Castillo_Personal Narrative: Some Notes on my Notebooking Practices

            Like a small insect at work, I plug away at my personal knowledge infrastructure primarily with notebooks. Devoutly, I organize my thoughts and process information with my hands (i.e., when I shop for clothes I rub the fabric between my fingers, or when I purchase knickknacks, I hold them in my palm first to feel their heft and weight). Putting pen to paper, I jump from one idea to another—one plateau to another—processing and generating new conclusions which would otherwise not arrive. Notetaking in this way, as a generative thinking practice, was a door I completely stumbled upon during my second year of teaching when a student’s mom had sent him to school the week before Christmas break with a small gift, a set of MUJI notebooks. My first thought was the price, because teachers are informed every year that they cannot accept gifts greater than $5 (according to the ethics guidelines provided by the city). Luckily, the price tag was accidentally left on the back of the thin packet of notebooks, wrapped in cellophane, reading $2.99. At the time, I didn’t think much of them and packed them away in my closet. 

            It wasn’t until I ran across David Allen’s Getting Things Done—a system I, to this day, still wish I had the discipline and dedication for—that I started to think more seriously about the value of externalizing ideas and setting them aside, as opposed to walking around with them in my head and thinking about them all day long. At first, I thought notebooks would provide a space to ‘offload’ ideas, as Allen advises, but quickly I began to realize that the blank canvas of a page afforded other opportunities (i.e., drawing, diagraming, categorizing, schematizing, and so on). Using my notebooks in this way, they quickly became generative spaces wherein new ideas and connections would arrive, akin to what friends describe during, or moments right after, dreaming. 
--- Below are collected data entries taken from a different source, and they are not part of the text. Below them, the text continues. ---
-- ==== Sys2Proof/WellFormed.lean ====
section
/-! DEFINITION. Which commands are well formed: every operand stands in the range that its encoding on the part gives it.
A command outside is a command that no event of the part can spell; its meaning is still total. -/
namespace Sys2Proof

/-- Queue numbers are one byte (R132). -/
def inQueue (q : Nat) : Bool := decide (q < 256)
/-- Function 0 is the physical function, 1 to 7 the virtual functions (R440). -/
def inFn (fn : Nat) : Bool := decide (fn < 8)
/-- Sixteen mailbox channels, and 16 for MCTP. -/
def inChannel (ch : Nat) : Bool := decide (ch ≤ 16)
/-- The instances of an engine class (Table 5-5). -/
def inClass (cls inst : Nat) : Bool :=
  (cls == 1 || cls == 3) && decide (inst < 32) || (cls == 2 || cls == 6) && decide (inst < 16) ||
    (cls == 4 || cls == 5) && decide (inst < 8)
/-- Twenty ports, two to a cage. -/
def inPort (p : Nat) : Bool := decide (p < 20)
/-- A payload is 0 to 4,000 bytes long (R467). -/
def inPayload (p : List Byte) : Bool := decide (p.length ≤ 4000)
/-- A rail of Table 18-1: 0 to 27. -/
def inRail (r : Option Nat) : Bool :=
  match r with
  | some r => decide (r < 28)
  | none => true
/-- Twelve Shelf packages, each with its size code. -/
def inPkgs (l : List Nat) : Bool := decide (l.length = 12) && l.all (fun x => decide (x < 256))
/-- A current in mA for each of the ten cages. -/
def inCages (l : List Nat) : Bool := decide (l.length = 10) && l.all (fun x => decide (x < 2 ^ 32))
/-- Positions of an accumulator: the main plane from 0 and the outlier plane from 4,096 on (R228). -/
def inPlane (l : List (Nat × Nat)) : Bool := l.all (fun x => decide (x.1 < 8192))
/-- The widths of an access to BAR0. -/
def inWidth (w : Nat) : Bool := w == 1 || w == 2 || w == 4 || w == 8

/-- The well-formed commands. -/
def Instr.wf (i : Instr) : Bool :=
  match i with
  | .powerOn failRail => inRail failRail
  | .inputPowerLoss => true
  | .moduleReset => true
  | .moduleResetRelease _ _ => true
  | .hostReady hbmStacks pkgs => hbmStacks.length == 8 && inPkgs pkgs
  | .sightingStart x => inCages x.mAs
  | .perstNAssert => true
  | .perstNDeassert => true
  | .linkDlDown => true
  | .dlDownSelfReset => true
  | .hotReset => true
  | .functionLevelReset fn => inFn fn
  | .d3hotToD0 => true
  | .configurationRequest fn _ => inFn fn
  | .unclaimedMemoryRequest fn => inFn fn
  | .registerWrite fn off width _ => inFn fn && decide (off < 2 ^ 26) && inWidth width
  | .hubDqDoorbell fn _ => inFn fn
  | .hubDqCqDoorbell fn _ => inFn fn
  | .mbxGo fn mb _ _ => inFn fn && decide (mb < 16)
  | .mbxReset fn mb _ => inFn fn && decide (mb < 16)
  | .bar2Read fn _ _ => inFn fn
  | .bar2Write fn _ _ => inFn fn
  | .debugWindowAccess fn off width _ => inFn fn && decide (off < 2 ^ 26) && inWidth width
  | .hostReadCompletion _ _ _ _ => true
  | .hostReadTimeout _ _ => true
  | .commandFetch q _ => inQueue q
  | .refetchBackoffExpiry q => inQueue q
  | .commandDispatch => true
  | .dqWaitLimitExpiry q => inQueue q
  | .commandDone q _ => inQueue q
  | .dcNop q => inQueue q
  | .dcRun q _ => inQueue q
  | .dcCopy q _ => inQueue q
  | .dcInline q => inQueue q
  | .dcStage q => inQueue q
  | .dcPlan q => inQueue q
  | .lyCopy q _ => inQueue q
  | .lyGather q _ => inQueue q
  | .lyScatter q _ => inQueue q
  | .lyList q _ => inQueue q
  | .lyFill q _ => inQueue q
  | .dcEmbBind q => inQueue q
  | .dcHrdWrite q => inQueue q
  | .hrdInsertStage q => inQueue q
  | .dcCatSwitch q => inQueue q
  | .dcRouteRows x => inQueue x.queue
  | .dcNormSubmit q => inQueue q
  | .partialNormComplete q => inQueue q
  | .dcVerdictWait q => inQueue q
  | .verdictWaitExpiry q => inQueue q
  | .vcCommit q => inQueue q
  | .vcCommitAct q => inQueue q
  | .vcCommitWaitExpiry q => inQueue q
  | .vcAcquire q => inQueue q
  | .vcAcquireResolve q => inQueue q
  | .vcAcquireWaitExpiry q => inQueue q
  | .vcRelease q => inQueue q
  | .rscat x => inQueue x.queue
  | .agather x => inQueue x.queue
  | .alltoall x => inQueue x.queue
  | .barrier q => inQueue q
  | .collProgressLimit _ => true
  | .dcKat q _ => inQueue q
  | .katDueRun u _ => decide (u < 256)
  | .icacheDemandFill cls inst _ => inClass cls inst
  | .icachePrefetchFill cls inst _ => inClass cls inst
  | .bundleIssue cls inst => inClass cls inst
  | .bundleWaitMet cls inst => inClass cls inst
  | .spWaitLimitExpiry cls inst => inClass cls inst
  | .signalFire cls inst => inClass cls inst
  | .streamRetire cls inst => inClass cls inst
  | .sLoop cls inst => inClass cls inst
  | .sEnd cls inst => inClass cls inst
  | .sSumm cls inst => inClass cls inst
  | .sAdve cls inst => inClass cls inst
  | .sChoose cls inst => inClass cls inst
  | .syWait cls inst => inClass cls inst
  | .sySignal cls inst => inClass cls inst
  | .mxeScaleLoad inst => inClass 1 inst
  | .mMma inst => inClass 1 inst
  | .mDrain inst => inClass 1 inst
  | .mLimit inst => inClass 1 inst
  | .collatorTileCheck inst wrong _ => inClass 1 inst && inPlane wrong
  | .tileRecomputeComplete inst wrong2 wrong3 _ _ katFail => inClass 1 inst && inPlane wrong2 && inPlane wrong3 && decide (katFail < 3)
  | .vxeTileLoad inst _ => inClass 2 inst
  | .vxeFtabLoad inst => inClass 2 inst
  | .vxeTileStore inst _ => inClass 2 inst
  | .vAdd inst _ => inClass 2 inst
  | .vSub inst _ => inClass 2 inst
  | .vMul inst _ => inClass 2 inst
  | .vFma inst _ => inClass 2 inst
  | .vDiv inst _ => inClass 2 inst
  | .vMax inst _ => inClass 2 inst
  | .vMin inst _ => inClass 2 inst
  | .vSqrt inst _ => inClass 2 inst
  | .vAbs inst _ => inClass 2 inst
  | .vNeg inst _ => inClass 2 inst
  | .vCmp inst _ => inClass 2 inst
  | .vSel inst _ => inClass 2 inst
  | .vAnd inst _ => inClass 2 inst
  | .vOr inst _ => inClass 2 inst
  | .vCvt inst _ => inClass 2 inst
  | .vRsum inst _ => inClass 2 inst
  | .vRmax inst _ => inClass 2 inst
  | .vFn inst _ => inClass 2 inst
  | .vFnd inst _ => inClass 2 inst
  | .vCompress inst _ => inClass 2 inst
  | .vExpand inst _ => inClass 2 inst
  | .vSumm inst _ => inClass 2 inst
  | .vSmov inst _ => inClass 2 inst
  | .eLookup inst => inClass 3 inst
  | .eLookupRowsArrived inst _ => inClass 3 inst
  | .eAccum inst _ => inClass 3 inst
  | .rowRead _ => true
  | .rowGatePass => true
  | .rowGateTimeout _ => true
  | .rowData => true
  | .mrow => true
  | .mrowAck => true
  | .verdict => true
  | .reservationGrant => true
  | .pubEntryApply _ _ _ _ _ => true
  | .denseTileApply _ _ _ _ => true
  | .shardRead => true
  | .shardReadResolve => true
  | .shardReadWaitExpiry _ => true
  | .shardData => true
  | .normUp => true
  | .verdictReq => true
  | .verdictRequestTimer => true
  | .verdictLimitExpiry => true
  | .rsChunk => true
  | .rsAck => true
  | .rsChunkAckTimeout _ => true
  | .collRefuseResend _ => true
  | .a2aBlock => true
  | .a2aAck => true
  | .barUp => true
  | .barDown => true
  | .packetArrival p _ _ _ => inPort p
  | .write => true
  | .writeAck => true
  | .read => true
  | .readData => true
  | .refuse => true
  | .undeliverable => true
  | .nopathResend _ => true
  | .rhRequestTimeout _ => true
  | .linkTagReceive p _ => inPort p
  | .codewordUncorrectable p _ _ => inPort p
  | .replayRequest p _ => inPort p
  | .laneLossOfLock p lane => inPort p && decide (lane < 4)
  | .portLinkLoss p => inPort p
  | .partnerSignalDetect p => inPort p
  | .laneTrainingComplete p lanes _ => inPort p && decide (lanes < 16)
  | .silentTimeout p => inPort p
  | .trainingTimeout p => inPort p
  | .excludedRetry p => inPort p
  | .sight => true
  | .hail => true
  | .fix => true
  | .chart => true
  | .ppFill xfe _ => inClass 6 xfe
  | .ppClean xfe _ => inClass 6 xfe
  | .ppEvict xfe _ => inClass 6 xfe
  | .ppDrop xfe _ => inClass 6 xfe
  | .ppCopy xfe _ => inClass 6 xfe
  | .ppWait xfe _ => inClass 6 xfe
  | .planWaitMet xfe => inClass 6 xfe
  | .planWaitLimitExpiry xfe => inClass 6 xfe
  | .ppSignal xfe _ => inClass 6 xfe
  | .scrubPass _ => true
  | .logbookSend => true
  | .logbookRepeat => true
  | .specimenFragmentSend => true
  | .icmpv6EchoRequest src dst ident sqn _ => src.length == 16 && dst.length == 16 && decide (ident < 2 ^ 16) && decide (sqn < 2 ^ 16)
  | .neighborDiscovery src target => src.length == 16 && target.length == 16
  | .mctpSetEndpointId iid _ => decide (iid < 32)
  | .mctpGetEndpointId iid => decide (iid < 32)
  | .mctpGetVersionSupport iid _ => decide (iid < 32)
  | .mctpGetMessageTypeSupport iid => decide (iid < 32)
  | .mailboxDeferredReply ch => inChannel ch
  | .mbxTimeout ch => inChannel ch
  | .dzCapRead ch _ _ p => inChannel ch && inPayload p
  | .dzMbxStatus ch _ _ p => inChannel ch && inPayload p
  | .dzCodeLoad ch _ _ x => inChannel ch && inPayload x.payload
  | .dzCodeUnload ch _ _ p => inChannel ch && inPayload p
  | .dzCodeQuery ch _ _ p => inChannel ch && inPayload p
  | .dzTallyRead ch _ _ p => inChannel ch && inPayload p
  | .dzTallySet ch _ _ p => inChannel ch && inPayload p
  | .dzBreakSet ch _ _ p => inChannel ch && inPayload p
  | .dzBreakQuery ch _ _ p => inChannel ch && inPayload p
  | .dzQueueCreate ch _ _ p => inChannel ch && inPayload p
  | .dzQueueDestroy ch _ _ p => inChannel ch && inPayload p
  | .dzQueueHalt ch _ _ p => inChannel ch && inPayload p
  | .dzQueueRestart ch _ _ p => inChannel ch && inPayload p
  | .dzQueueQuery ch _ _ p => inChannel ch && inPayload p
  | .dzQueueExpect ch _ _ p => inChannel ch && inPayload p
  | .dzCatWrite ch _ _ p => inChannel ch && inPayload p
  | .dzCatRead ch _ _ p => inChannel ch && inPayload p
  | .dzCatClear ch _ _ p => inChannel ch && inPayload p
  | .dzCatQuery ch _ _ p => inChannel ch && inPayload p
  | .dzCatZeroClear ch _ _ p => inChannel ch && inPayload p
  | .dzHrdRegion ch _ _ p => inChannel ch && inPayload p
  | .dzHrdRead ch _ _ p => inChannel ch && inPayload p
  | .dzHrdClear ch _ _ p => inChannel ch && inPayload p
  | .dzEmbCounters ch _ _ p => inChannel ch && inPayload p
  | .dzCombArea ch _ _ p => inChannel ch && inPayload p
  | .dzCombQuery ch _ _ p => inChannel ch && inPayload p
  | .dzPubArea ch _ _ p => inChannel ch && inPayload p
  | .dzPubMap ch _ _ p => inChannel ch && inPayload p
  | .dzPubQuery ch _ _ p => inChannel ch && inPayload p
  | .dzMxeFreeze ch _ _ p => inChannel ch && inPayload p
  | .dzMxeQuery ch _ _ p => inChannel ch && inPayload p
  | .dzVxeMode ch _ _ p => inChannel ch && inPayload p
  | .dzVxeQuery ch _ _ p => inChannel ch && inPayload p
  | .dzParamWrite ch _ _ x => inChannel ch && inPayload x.payload
  | .dzParamRead ch _ _ p => inChannel ch && inPayload p
  | .dzParamClear ch _ _ p => inChannel ch && inPayload p
  | .dzSchedWrite ch _ _ p => inChannel ch && inPayload p
  | .dzSeedSet ch _ _ p => inChannel ch && inPayload p
  | .dzVerInit ch _ _ p => inChannel ch && inPayload p
  | .dzVerConfig ch _ _ p => inChannel ch && inPayload p
  | .dzVerQuery ch _ _ p => inChannel ch && inPayload p
  | .dzDjArea ch _ _ p => inChannel ch && inPayload p
  | .dzGuardConfig ch _ _ p => inChannel ch && inPayload p
  | .dzGuardQuery ch _ _ p => inChannel ch && inPayload p
  | .dzGuardHold ch _ _ p => inChannel ch && inPayload p
  | .dzGuardAbandon ch _ _ p => inChannel ch && inPayload p
  | .dzExportDesc ch _ _ p => inChannel ch && inPayload p
  | .dzRrAssign ch _ _ p => inChannel ch && inPayload p
  | .dzRrWindow ch _ _ p => inChannel ch && inPayload p
  | .dzRrTables ch _ _ p => inChannel ch && inPayload p
  | .dzRrTally ch _ _ p => inChannel ch && inPayload p
  | .dzRrQuery ch _ _ p => inChannel ch && inPayload p
  | .dzMemAlloc ch _ _ p => inChannel ch && inPayload p
  | .dzMemFree ch _ _ p => inChannel ch && inPayload p
  | .dzMemQuery ch _ _ p => inChannel ch && inPayload p
  | .dzMemSlots ch _ _ p => inChannel ch && inPayload p
  | .dzMemFlush ch _ _ p => inChannel ch && inPayload p
  | .dzMemStatus ch _ _ p => inChannel ch && inPayload p
  | .dzMemResv ch _ _ p => inChannel ch && inPayload p
  | .dzMemLine ch _ _ p => inChannel ch && inPayload p
  | .dzXfeQuery ch _ _ p => inChannel ch && inPayload p
  | .dzRhStatus ch _ _ p => inChannel ch && inPayload p
  | .dzRhPort ch _ _ p => inChannel ch && inPayload p
  | .dzRhRing ch _ _ p => inChannel ch && inPayload p
  | .dzRhPortCtl ch _ _ p => inChannel ch && inPayload p
  | .dzCollGroup ch _ _ p => inChannel ch && inPayload p
  | .dzCollArea ch _ _ p => inChannel ch && inPayload p
  | .dzCollMode ch _ _ p => inChannel ch && inPayload p
  | .dzCollQuery ch _ _ p => inChannel ch && inPayload p
  | .dzIntStatus ch _ _ p => inChannel ch && inPayload p
  | .dzIntConfig ch _ _ p => inChannel ch && inPayload p
  | .dzIntUnit ch _ _ p => inChannel ch && inPayload p
  | .dzLogDest ch _ _ p => inChannel ch && inPayload p
  | .dzLogRead ch _ _ p => inChannel ch && inPayload p
  | .dzKatLoad ch _ _ p => inChannel ch && inPayload p
  | .dzSpecArea ch _ _ p => inChannel ch && inPayload p
  | .dzIntInject ch _ _ p => inChannel ch && inPayload p
  | .dzHostAperture ch _ _ p => inChannel ch && inPayload p
  | .dzHostStatus ch _ _ p => inChannel ch && inPayload p
  | .dzFwStage ch _ _ p => inChannel ch && inPayload p
  | .dzFwActivate ch _ _ p => inChannel ch && inPayload p
  | .fwActivateReset => true
  | .dzFwConfirm ch _ _ p => inChannel ch && inPayload p
  | .dzFwQuery ch _ _ p => inChannel ch && inPayload p
  | .dzFwRevert ch _ _ p => inChannel ch && inPayload p
  | .dzFwOpen ch _ _ p => inChannel ch && inPayload p
  | .dzFwChunk ch _ _ p => inChannel ch && inPayload p
  | .dzDbgWindow ch _ _ p => inChannel ch && inPayload p
  | .dzSxFix ch _ _ p => inChannel ch && inPayload p
  | .dzSxSummary ch _ _ p => inChannel ch && inPayload p
  | .dzSxPowerCap ch _ _ p => inChannel ch && inPayload p
  | .dzSxClockCap ch _ _ p => inChannel ch && inPayload p
  | .dzSxCage ch _ _ p => inChannel ch && inPayload p
  | .dzAlmanacSet ch _ _ p => inChannel ch && inPayload p
  | .dzLedgerRead ch _ _ p => inChannel ch && inPayload p
  | .dzLedgerEvents ch _ _ p => inChannel ch && inPayload p
  | .dzLedgerCommit ch _ _ p => inChannel ch && inPayload p
  | .dzPcOvfClear ch _ _ p => inChannel ch && inPayload p
  | .dzSecMeas ch _ _ p => inChannel ch && inPayload p
  | .dzSecExtend ch _ _ p => inChannel ch && inPayload p
  | .dzSecAttest ch _ _ p => inChannel ch && inPayload p
  | .dzSecCerts ch _ _ p => inChannel ch && inPayload p
  | .dzSecChallenge ch _ _ p => inChannel ch && inPayload p
  | .dzSecUnlock ch _ _ p => inChannel ch && inPayload p
  | .dzSecZeroise ch _ _ p => inChannel ch && inPayload p
  | .dzSecManifest ch _ _ p => inChannel ch && inPayload p
  | .dzSecSelftest ch _ _ p => inChannel ch && inPayload p
  | .railFix r uV mA => decide (r < 28) && decide (uV < 2 ^ 32) && decide (mA < 2 ^ 32)
  | .shutdownRailsOff => true
  | .tempFix temps => temps.length == 200
  | .cageFix c mA => decide (c < 10) && decide (mA < 2 ^ 32)
  | .plugPresentChange c _ classMw media => decide (c < 10) && decide (classMw < 2 ^ 32) && decide (media < 256)
  | .plugReadyCheck c mA => decide (c < 10) && decide (mA < 2 ^ 32)
  | .controlLoopPeriod => true
  | .ledgerCommitTimer => true
  | .linkDlUp _ _ _ _ _ _ => true
  | .codewordCorrected p _ syms => inPort p && syms.length == 4
  | .managementLinkUp => true

end Sys2Proof
end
            In thinking of this week’s assignment, I could not help but go back to those MUJI notebooks—especially because I have been on the hunt for the perfect (the ideal!) notebook and pen combination ever since. After years of testing, I still rely on MUJI notebooks and find them to be the best for my hand and eyes (my ideal pen is a blue, mass market, Paper Mate that is no longer in production). So, in the spirit of our course, I began to think about where do these notebooks come from? And how are they made? (What are the system of substrates that make it possible for me to purchase MUJI notebooks just a few blocks from the Graduate Center, across the street from Bryant Park?). A quick search revealed that MUJI is short for Mujirushi Ryōhin, a publicly traded corporation based in Tokyo, Japan that was founded in 1980 as a “product brand” of a Japanese supermarket chain, The Seiyu (est. 1946)—which changed the way that I think about MUJI, from a stylish but ‘lowkey’ retailer to a subsidiary of a much larger retail chain, one akin to Walmart or Best Buy. I started to wonder about every aspect of the notebooks materials along with the entirety of its production, from the sourcing of the materials to the shipping across oceans—a scope that would far exceed the 500 word limit of which I am already over. As the semester moves forward, I want to keep thinking about my notebooks and pens, both as conceptual landscapes but also as material objects, considering where they come from and how I perhaps might find a better, but comparable, alternative to minimize the hidden costs associated with stationary goods that are produced half-way around the world and neatly organized by size and color at MUJI store on 5th avenue.